Active Italian Army combat engineer unit

The 21st Engineer Regiment (21° Reggimento Genio Guastatori) is a military engineering regiment of the Italian Army based in Caserta in Campania. The regiment is the engineer unit of the Bersaglieri Brigade "Garibaldi". The regiment was formed in 1937 and assigned to the XXI Army Corps, which was based in Cyrenaica in eastern Libya. During World War II the regiment formed engineer units for the Italian forces fighting in the Western Desert campaign. After the Axis defeat in the Second Battle of El Alamein and the British conquest of Cyrenaica the regiment was declared lost due to wartime events.

The unit was reformed in 1953 in Trani as a battalion. In 1963, the battalion moved to Vicenza, where it joined the III Missile Brigade. In 1975, the battalion was named for the Timavo river and assigned the flag and traditions of the 21st Engineer Regiment. At the end of 1979, the battalion moved to Caserta in the South of Italy. In 1993, the battalion lost its autonomy and entered the reformed 21st Engineer Regiment. The regiment's anniversary falls, as for all engineer units, on 24 June 1918, the last day of the Second Battle of the Piave River.

== History ==
=== Interwar years ===
On 1 October 1937, the depot of the Royal Italian Army's 9th Engineer Regiment in Trani formed the 21st Engineer Regiment for the XXI Army Corps, which was based in the eastern part of Italian Libya known as Cyrenaica. On 17 October of the same year, the new regiment arrived at its base in Benghazi in Libya. The regiment was assigned the existing II, LXII, and LXIII mixed engineer battalions, each of which consisted of an engineer company and a connections company. Upon entering the new regiment the three battalions were renumbered and on 1 January 1938, the regiment consisted of a command, a command unit, and the I, II, and III mixed engineer battalions. On 4 July 1938, the regiment's depot in Benghazi became operational.

=== World War II ===
During World War II the regiment's depot in Benghazi mobilized the following units:

- XXI Army Corps Engineer Battalion (for the XXI Army Corps)
- XXI Army Corps Connections Battalion (for the XXI Army Corps)
- LXII Mixed Engineer Battalion (for the 62nd Infantry Division "Marmarica")
- LXIII Mixed Engineer Battalion (for the 63rd Infantry Division "Cirene")

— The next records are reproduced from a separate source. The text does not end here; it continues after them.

theorem guardOpened_inGuard (s : State) : InGuard s.tick.n s.tick.time (guardOpened s) := by
  obtain ⟨hn, ht, -, -⟩ := noteSlack_spec s
  have htick : (suspendAll (noteSlack s)).tick = (noteSlack s).tick := (mapLanes_same ..).same .tick (by decide)
  exact ⟨rfl, (show _ = (suspendAll (noteSlack s)).tick.n from rfl).trans (by rw [htick, hn]),
    (show _ = (suspendAll (noteSlack s)).tick.time from rfl).trans (by rw [htick, ht])⟩

theorem foldl_inGuard {n time : Nat} (ls : List Lane) {s : State} (h : InGuard n time s) :
    InGuard n time (ls.foldl (fun s l => if (s.lane l).stops.isEmpty then s else resched s l) s) := by
  induction ls generalizing s with
  | nil => exact h
  | cons l ls ih =>
    refine ih (s := if (s.lane l).stops.isEmpty then s else resched s l) ?_
    split
    · exact h
    · exact h.resched l

theorem guardWork_inGuard (s : State) : InGuard s.tick.n s.tick.time (guardWork s) := by
  have hb : InGuard s.tick.n s.tick.time (guardBegin s) := foldl_inGuard (runSet (guardOpened s)) (guardOpened_inGuard s)
  unfold guardWork guardGo
  split
  · refine InGuard.of_kept ?_ (guardRest_spec _)
    exact hb
  · exact hb

theorem suspendLane_spec (x : LaneSt) : (suspendLane x).current = none ∧ (suspendLane x).stops = x.stops := by
  unfold suspendLane
  cases hc : x.current with
  | none => exact ⟨hc, rfl⟩
  | some k =>
    refine ⟨rfl, ?_⟩
    unfold saveCtx
    dsimp only
    split <;> rfl

theorem stopFor_none_spec (g : Nat) (x : LaneSt) : (stopFor g x none).current = none ∧ (stopFor g x none).stops = x.stops := by
  have hstops : (endFreeWait g x).stops = x.stops := by
    unfold endFreeWait
    split <;> rfl
  obtain ⟨hcur, hs⟩ := suspendLane_spec (endFreeWait g x)
  exact ⟨hcur, hs.trans hstops⟩

/-- Where no lane is behind, none runs after the suspension, and none has to come to an instruction. -/
theorem guardOpened_stopped {s : State} (h : ∀ l, (s.lane l).stops = [] ∧ leadCount s l ≤ (s.lane l).total) (l : Lane) :
    ((guardOpened s).lane l).current = none ∧ ((guardOpened s).lane l).stops = [] := by
  obtain ⟨-, -, hl, hlead⟩ := noteSlack_spec s
  obtain ⟨hs, ht⟩ := h l
  have hlane : (guardOpened s).lane l = (suspendAll (noteSlack s)).lane l := by cases l <;> rfl
  have hmap : (suspendAll (noteSlack s)).lane l = stopFor (guardInstant (noteSlack s)) (s.lane l) none := by
    unfold suspendAll
    rw [lane_mapLanes, hl, hlead]
    unfold LaneSt.suspend
    rw [if_pos (c := ((s.lane l).stops.isEmpty && decide (leadCount s l ≤ (s.lane l).total)) = true) (by simp [hs, ht]), ite_self]
  rw [hlane, hmap, ← hs]
  exact stopFor_none_spec ..

theorem foldl_stopped {s : State} (h : ∀ l, (s.lane l).stops = []) (ls : List Lane) :
    ls.foldl (fun s l => if (s.lane l).stops.isEmpty then s else resched s l) s = s := by
  induction ls with
  | nil => rfl
  | cons l ls ih => rw [List.foldl_cons, if_pos (by rw [h]; rfl), ih]

/-- Once no lane is behind the leading one, the guard closes and none runs a context. -/
theorem guardWork_closed {s : State} (h : ∀ l, (s.lane l).stops = [] ∧ leadCount s l ≤ (s.lane l).total) :
    (guardWork s).tick.guardOpen = false ∧ ∀ l, ((guardWork s).lane l).current = none := by
  have hstop := guardOpened_stopped h
  have hopen : (guardOpened s).tick.guardOpen = true := rfl
  have hbegin : guardBegin s = guardOpened s := foldl_stopped (fun l => (hstop l).2) (runSet (guardOpened s))
  unfold guardWork
  rw [hbegin]
  generalize guardOpened s = w at hstop hopen
  have hup : caughtUp w = true := by
    unfold caughtUp
    rw [List.all_eq_true]
    intro l _
    rw [(hstop l).2]
    rfl
  rw [guardGo, if_pos (by rw [hopen, hup]; rfl)]
  have hrest := guardRest_spec w
  refine ⟨hrest.guardOpen, fun l => (hrest.current l).trans ?_⟩
  rw [← (hstop l).1]
  cases l <;> rfl

/-! ### Safety windows -/

/-- What decides whether a lane goes on is as before, but for a task phase that ends. -/
structure Going (s t : State) : Prop where
  runs : programRuns t = programRuns s
  roles : ∀ l, (t.lane l).role = (s.lane l).role
  phase : t.tick.phase = s.tick.phase ∨ t.tick.phase = 2

theorem Going.refl (s : State) : Going s s := ⟨rfl, fun _ => rfl, .inl rfl⟩

theorem Going.trans {s t r : State} (h : Going s t) (g : Going t r) : Going s r :=
  ⟨g.runs.trans h.runs, fun l => (g.roles l).trans (h.roles l), by
    rcases g.phase with hp | hp
    · rw [hp]
      exact h.phase
    · exact .inr hp⟩

theorem Going.runSet_eq {s t : State} (h : Going s t) : runSet t = runSet s := by
  unfold runSet
  congr 1
  funext l
  rw [h.roles]

/-- Lanes and TB3 decide nothing of it but for the roles. -/
theorem Going.of_lanes {s t : State} (h : SameBut [.laneA, .laneB, .laneC, .time] s t) (hr : ∀ l, (t.lane l).role = (s.lane l).role) :
    Going s t := by
  have htick : t.tick = s.tick := h.same .tick (by decide)
  have hsafe : t.safe = s.safe := h.same .safe (by decide)
  have hvoter : t.voter = s.voter := h.same .voter (by decide)
  have hpair : t.pair = s.pair := h.same .pair (by decide)
  refine ⟨?_, hr, .inl (by rw [htick])⟩
  unfold programRuns running handedOver
  rw [htick, hsafe, hvoter, hpair]

theorem going_notePhase (s : State) : Going s (notePhase s) := by
  unfold notePhase
  split
  · exact ⟨rfl, fun l => by cases l <;> rfl, .inr rfl⟩
  · exact .refl s

theorem going_resched (s : State) (l : Lane) : Going s (resched s l) :=
  (Going.of_lanes (choose_same s l) (choose_role s l)).trans (going_notePhase _)

theorem resched_lane (s : State) (l m : Lane) : (resched s l).lane m = (choose s l).lane m := notePhase_lane ..

theorem suspendLane_keeps (x : LaneSt) : (suspendLane x).role = x.role ∧ (suspendLane x).safety = x.safety ∧
    (suspendLane x).timed = x.timed := by
  unfold suspendLane
  cases x.current with
  | none => exact ⟨rfl, rfl, rfl⟩
  | some k =>
    unfold saveCtx
    dsimp only
    split <;> exact ⟨rfl, rfl, rfl⟩

theorem stopFor_role (g : Nat) (x : LaneSt) (w : Option Nat) : (stopFor g x w).role = x.role := by
  cases w with
  | none =>
    have h : (endFreeWait g x).role = x.role := by
      unfold endFreeWait
      split <;> rfl
    exact (suspendLane_keeps (endFreeWait g x)).1.trans h
  | some i =>
    unfold stopFor
    dsimp only
    split
    · rfl
    · exact (suspendLane_keeps _).1

theorem suspend_role (x : LaneSt) (g lead : Nat) (w : Option Nat) : (x.suspend g lead w).role = x.role := by
  unfold LaneSt.suspend
  split
  · exact stopFor_role ..
  · rfl

/-- A lane that waits with one safety instance gives way to it. -/
theorem suspend_window {x : LaneSt} {g lead task i : Nat} (hstops : x.stops = []) (hlead : lead ≤ x.total) (htodo : x.safety.todo = [(task, i)])
    (hcur : x.current ≠ some .safety) : ∃ k, (x.suspend g lead (some i)).safety = { x.safety with opened := k } ∧ 0 < k ∧
      (x.suspend g lead (some i)).timed = x.timed := by
  have hopen : openWindows x.safety i = { x.safety with opened := max x.safety.opened 1 } := by
    have hfirst : x.safety.todo.findIdx? (fun (e : Nat × Nat) => e.2 = i) = some 0 := by
      rw [htodo]
      simp
    unfold openWindows
    rw [hfirst]
  have hpos : 0 < max x.safety.opened 1 := by omega
  have hne : ¬ (max x.safety.opened 1 = 0 || decide (x.current = some .safety)) = true := by simp [hcur]
  unfold LaneSt.suspend
  rw [if_pos (by simp [hstops, hlead])]
  unfold stopFor
  dsimp only
  rw [hopen, if_neg hne]
  obtain ⟨-, hs, ht⟩ := suspendLane_keeps { x with safety := { x.safety with opened := max x.safety.opened 1 } }
  exact ⟨_, hs, hpos, ht⟩

/-- The lane runs the instance in its safety context, and its timed context is as it was. -/
def Windowed (timed : LaneCtx) (i : Nat) (x : LaneSt) : Prop :=
  x.current = some .safety ∧ x.safety.busy = true ∧ x.safety.inst = i ∧ x.safety.todo = [] ∧ x.timed = timed

/-- A waiting safety instance whose window is open runs first. -/
theorem choose_window {s : State} {l : Lane} {task i : Nat} (hruns : programRuns s = true) (hl : l ∈ runSet s)
    (hphase : s.tick.phase = 1 ∨ s.tick.phase = 2) (hbusy : (s.lane l).safety.busy = false) (htodo : (s.lane l).safety.todo = [(task, i)])
    (hopen : 0 < (s.lane l).safety.opened) : Windowed (s.lane l).timed i ((choose s l).lane l) := by
  have hgo : ¬ (!programRuns s || decide (l ∉ runSet s) || decide (s.tick.phase = 0) ||
      decide (s.tick.phase = 3) && (s.lane l).stops.isEmpty) = true := by
    rcases hphase with hp | hp <;> simp [hruns, hl, hp]
  unfold choose
  dsimp only
  rw [if_neg hgo, if_neg (by rw [hbusy]; decide), if_pos (by simp [htodo, hopen]), State.lane_setLane]
  unfold startNext
  rw [htodo]
  exact ⟨rfl, rfl, rfl, rfl, rfl⟩

theorem preempt_lane_ne (s s' : State) {l m : Lane} (h : m ≠ l) (i : Nat) : (preempt s s' l i).lane m = s'.lane m := by
  unfold preempt
  rw [resched_lane, choose_lane_ne _ h, State.lane_setLane_ne _ h]

theorem going_preempt {s s' : State} (h : Going s s') (l : Lane) (i : Nat) : Going s (preempt s s' l i) := by
  let x := (s.lane l).suspend (guardInstant s) (leadCount s l) (some i)
  have hset : Going s' (s'.setLane l x) := by
    refine .of_lanes (setLane_same' ..) fun m => ?_
    by_cases hm : m = l
    · subst hm
      rw [State.lane_setLane, suspend_role, h.roles]
    · rw [State.lane_setLane_ne s' hm]
  exact h.trans (hset.trans (going_resched _ l))

theorem preempt_lane {s s' : State} (h : Going s s') {l : Lane} {task i : Nat} (hruns : programRuns s = true) (hl : l ∈ runSet s)
    (hphase : s.tick.phase = 1 ∨ s.tick.phase = 2) (hbusy : (s.lane l).safety.busy = false) (htodo : (s.lane l).safety.todo = [(task, i)])
    (hcur : (s.lane l).current ≠ some .safety) (hstops : (s.lane l).stops = []) (hlead : leadCount s l ≤ (s.lane l).total) :
    Windowed (s.lane l).timed i ((preempt s s' l i).lane l) := by
  let x := (s.lane l).suspend (guardInstant s) (leadCount s l) (some i)
  obtain ⟨k, hsafety, hk, htimed⟩ := suspend_window (g := guardInstant s) hstops hlead htodo hcur
  have hset : Going s (s'.setLane l x) := by
    refine h.trans (.of_lanes (setLane_same' ..) fun m => ?_)
    by_cases hm : m = l
    · subst hm
      rw [State.lane_setLane, suspend_role, h.roles]
    · rw [State.lane_setLane_ne s' hm]
  have hx : (s'.setLane l x).lane l = x := State.lane_setLane ..
  have hw := choose_window (s := s'.setLane l x) (l := l) (task := task) (i := i) (by rw [hset.runs, hruns]) (by rw [hset.runSet_eq]; exact hl)
    (by
      rcases hset.phase with hp | hp
      · rw [hp]
        exact hphase
      · exact .inr hp)
    (by rw [hx, hsafety]; exact hbusy) (by rw [hx, hsafety]; exact htodo) (by rw [hx, hsafety]; exact hk)
  rw [hx, htimed] at hw
  unfold preempt
  rw [resched_lane]
  exact hw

The regiment's battalions fought in the Western Desert campaign. The regiment was declared lost after the Axis defeat in the Second Battle of El Alamein in November 1942 and the following British conquest of Cyrenaica.

=== Cold War ===
On 1 January 1953, the XXI Engineer Battalion was formed in Trani, which consisted of a command, two engineer companies, and a field park company. On 19 January 1963, the battalion moved from Trani to Vicenza in northern Italy, where it joined the III Missile Brigade. The III Missile Brigade was the Italian Army's nuclear sharing unit.

During the 1975 army reform the army disbanded the regimental level and newly independent battalions were granted for the first time their own flags. During the reform engineer battalions were named for a lake, if they supported an corps-level command, or a river, if they supported a division or brigade. On 1 October 1975, the XXI Engineer Battalion was renamed 21st Engineer Battalion "Timavo". The battalion was named for the Timavo river, which was fiercely contested between the Royal Italian Army and the Austro-Hungarian Army during World War I. After the reform the 21st Engineer Battalion "Timavo" consisted of a command, a command and park company, and two engineer companies. At the time the battalion fielded 527 men (30 officers, 68 non-commissioned officers, and 429 soldiers).

On 12 November 1976, the President of the Italian Republic Giovanni Leone assigned with decree 846 the flag and traditions of the 21st Engineer Regiment to the battalion. On 1 February 1976, the battalion received from the 3rd Missile Brigade "Aquileia" the 2nd Fusiliers Company in Vicenza, which was tasked with guarding the nuclear weapons depots "Site Pluto" in Longare and "Site River" in Tormeno.

On 1 February 1979, an engineer battalion was formed in Caserta in southern Italy. On 31 December 1979, the 21st Engineer Battalion "Timavo" in Vicenza was disbanded, with only one autonomous engineer company remaining active to cover the engineering needs of the 3rd Missile Brigade "Aquileia". The 21st Engineer Regiment's flag was then transferred to Caserta in the South of Italy, where the next day, on 1 January 1980, the engineer battalion in Caserta was renamed 21st Engineer Battalion "Timavo". The battalion was assigned to the Southern Military Region and consisted of a command, a command and park company, and two engineer companies.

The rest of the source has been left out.